I have a problem trying to align two different pandas dataframes. Actually the time alignment works using:

import pandas as pd
import datetime
import numpy as np
import matplotlib.pyplot as plt


d1 = np.random.random_integers(0,7000,[4000,1])
d2 = np.random.random_integers(0,7000,[2000,1])

dfA = pd.DataFrame(d1)
dfB = pd.DataFrame(d2)

dfA.columns = ['data1']
dfB.columns = ['data2']

dfA['time'] = pd.date_range('1970-01-01 00:01:00', periods=dfA.shape[0], freq='1S')
dfB['time'] = pd.date_range('1970-01-01 00:00:00', periods=dfB.shape[0], freq='1S')

dfA.set_index('time', inplace=True)
dfB.set_index('time', inplace=True)

dfA1 = dfA.between_time('00:00:00', '00:09:00')
dfA2 = dfA.between_time('00:14:00', '00:16:00')

dfB1 = dfB.between_time('00:00:00', '00:12:00')
dfB2 = dfB.between_time('00:15:00', '00:16:00')

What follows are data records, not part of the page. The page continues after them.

/-- A read of points by an operation at its end: those of an image as they were at its start, extended points now (R55); words whose
errors cannot be corrected arrive poisoned (R61). -/
def State.takePoints (s : State) (r : Run) (errs : List (Nat × Nat)) : List Pt :=
  let ps := r.op.kind.reads
  let got := r.got.getD (s.readPoints r.op)
  (ps.zip (List.range ps.length)).map (fun (p, i) =>
    let v := if keyExtended p then s.readPoint p else got.getD i Pt.clear
    { v with bad := v.bad || errs.any (fun x => x.1 == i && decide (3 ≤ x.2)) })

/-- A word with wrong bits among those that an operation reads beside points (R58): word `i` of its store words, where what cannot be
corrected stays poisoned (R60), or of the item that it takes. -/
def State.storeError (s : State) (k : OpKind) (i errors : Nat) : State :=
  match k.words with
  | some (a, n) =>
    if n ≤ i then s
    else
      let s := if errors ≤ 2 then s
        else s.modFab (fun x => { x with stores := tabMod Pt.clear x.stores (a + i) (fun p => { p with bad := true }) })
      s.reportWord 0 (Config.innerAddr 1 (a + i)) errors
  | none => if k.takes && decide (i < 2) then s.reportWord 0 (Config.innerAddr (if k == .srcQueue then 4 else 5) i) errors else s

/-- Errors that an operation's reads meet (R58), in the image of its start while that is the published one; a word of an image that a seam
has superseded is counted and latched, and no stored copy is poisoned. DESIGN CHOICE (notes/assumptions/125.md). -/
def State.fabricErrors (s : State) (copy : Nat) (r : Run) (errs : List (Nat × Nat)) : State :=
  errs.foldl (fun (s : State) x => match r.op.kind.reads[x.1]? with
    | some p => s.readWord (s.wordOf copy p).1 (s.wordOf copy p).2 (if keyExtended p || r.got.isSome then .single else .published) x.2
    | none => s.storeError r.op.kind (x.1 - r.op.kind.reads.length) x.2) s

/-- The item of a SRC_STREAM or SRC_QUEUE with the poison of words whose errors cannot be corrected (R60, R61). -/
def Run.spoiled (r : Run) (errs : List (Nat × Nat)) : Run :=
  if r.op.kind.takes then
    { r with ins := (r.ins.zip (List.range r.ins.length)).map (fun (p, i) =>
        { p with bad := p.bad || errs.any (fun x => x.1 == i && decide (3 ≤ x.2)) }) }
  else r

/-- The benches that an operation reads come to the front of the replacement order (R54). -/
def State.fabricTouch (s : State) (r : Run) : State :=
  r.op.kind.reads.foldl (fun (s : State) p => match p with
    | .cell c q => if 16 ≤ q then s.touchBench (benchOf c q) false else s
    | .station _ => s) s

/-- A store word as the job sees it (R265). -/
def State.storeWord (s : State) (j : Job) (a : Nat) : Pt :=
  (j.effs.reverse.findSome? (fun e => match e with | .store b p => if b = a then some p else none | _ => none)).getD
    (tabGet Pt.clear s.fab.stores a)

/-- The observer as the job sees it after a sample (R280). -/
def ObsRt.sample (o : ObsRt) (k : Nat) (outside : Bool) : ObsRt :=
  let r : ObsRt := if outside then { o with outside := min (o.outside + 1) 255, inside := 0 }
    else { o with inside := min (o.inside + 1) 255, outside := 0 }
  if !r.active && decide (k ≤ r.outside) then { r with active := true }
  else if r.active && decide (k ≤ r.inside) then { r with active := false } else r

/-- Outputs and effects of an operation that ends, for the job it belongs to. DEDUCED (notes/assumptions/48.md). -/
def State.evalOp (s : State) (j : Job) (r : Run) (errs : List (Nat × Nat)) : State × List Pt × List Effect :=
  let bad := r.ins.any (·.bad)
  let x := r.ins.map (·.v)
  let b0 := r.ins.getD 0 Pt.clear
  let b1 := r.ins.getD 1 Pt.clear
  let clean (l : List Nat) : List Pt := l.map (fun v => ⟨v % 2 ^ 64, false⟩)
  match r.op.kind with
  | .srcPoint _ => (s, s.takePoints r errs, [])
  | .srcStream => (s, r.ins, [])
  | .srcQueue => (s, r.ins, [])
  | .snkPoint l => (s, [], (l.zip r.ins).map (fun (a, p) => Effect.point a.1 p a.2))
  | .snkQueue q => (s, [], [.queue q b0])
  | .zdelay _ => (s, [tabGet Pt.clear s.fab.zdelay r.op.num], [])
  | .cmp _ =>
    let old := tabGet false s.fab.cmp r.op.num
    let g (n : Nat) : Nat := x.getD n 0 % 2 ^ 32
    let v := if fLt f32 (fAdd f32 (g 1) (g 2)) (g 0) then true
      else if fLt f32 (g 0) (fSub f32 (g 1) (g 2)) then false else old
    if bad then (s, [⟨0, true⟩], []) else (s, clean [boolWord v], [.cmp r.op.num v])
  | .observe n k =>
    let d := fSub f32 (x.getD 0 0) (x.getD 1 0)
    let out := fIsNaN f32 d || fLt f32 (x.getD 2 0) (fAbs f32 d)
    let o := (tabGet ObsRt.clear s.fab.obs n).sample k out
    if bad then (s, [⟨0, true⟩], []) else (s, clean [boolWord (!o.active)], [.observe n k (d % 2 ^ 32) out])
  | .alarm c => if b0.bad then (s, [], []) else (s, [], [.alarm (256 + c) (isTrue b0.v) (b1.v % 2 ^ 14)])
  | .event u => if b0.bad || !isTrue b0.v then (s, [], []) else (s, [], [.event u b1.v b1.bad])
  | .release g => if b0.bad || !isTrue b0.v then (s, [], []) else (s, [], [.release g])
  | k =>
    let f1 := s.draw 32
    let f2 := f1.2.draw 32
    let s := f2.2
    let w := match k.words with
      | some (a, n) => (List.range n).map (fun i => s.storeWord j (a + i))
      | none => []
    if bad || w.any (·.bad) then (s, List.replicate k.outputs ⟨0, true⟩, [])
    else
      let y := pureOp k (if k.whole then x else x.map (· % 2 ^ 32)) (w.map (·.v % 2 ^ 32)) f1.1 f2.1
      let base := (k.words.getD (0, 0)).1
      (s, clean y.1, y.2.map (fun u => Effect.store (base + u.1) ⟨u.2, false⟩))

df1 = pd.concat([dfA1, dfA2])
df2 = pd.concat([dfB1, dfB2])


df_aligned = df1.join(df2, how='outer').interpolate(method='time').resample('2S').mean().fillna(method='backfill')

print(df_aligned.head())
df_aligned.plot()

enter image description here

plt.plot(df_aligned['data1'].values)
plt.plot(df_aligned['data2'].values)
plt.show()

enter image description here

However the two columns in df1 and df2 presents different time gaps and, as a result, I have new samples inside this gaps. My task is just retrieve actual data without fake samples coming from the gaps.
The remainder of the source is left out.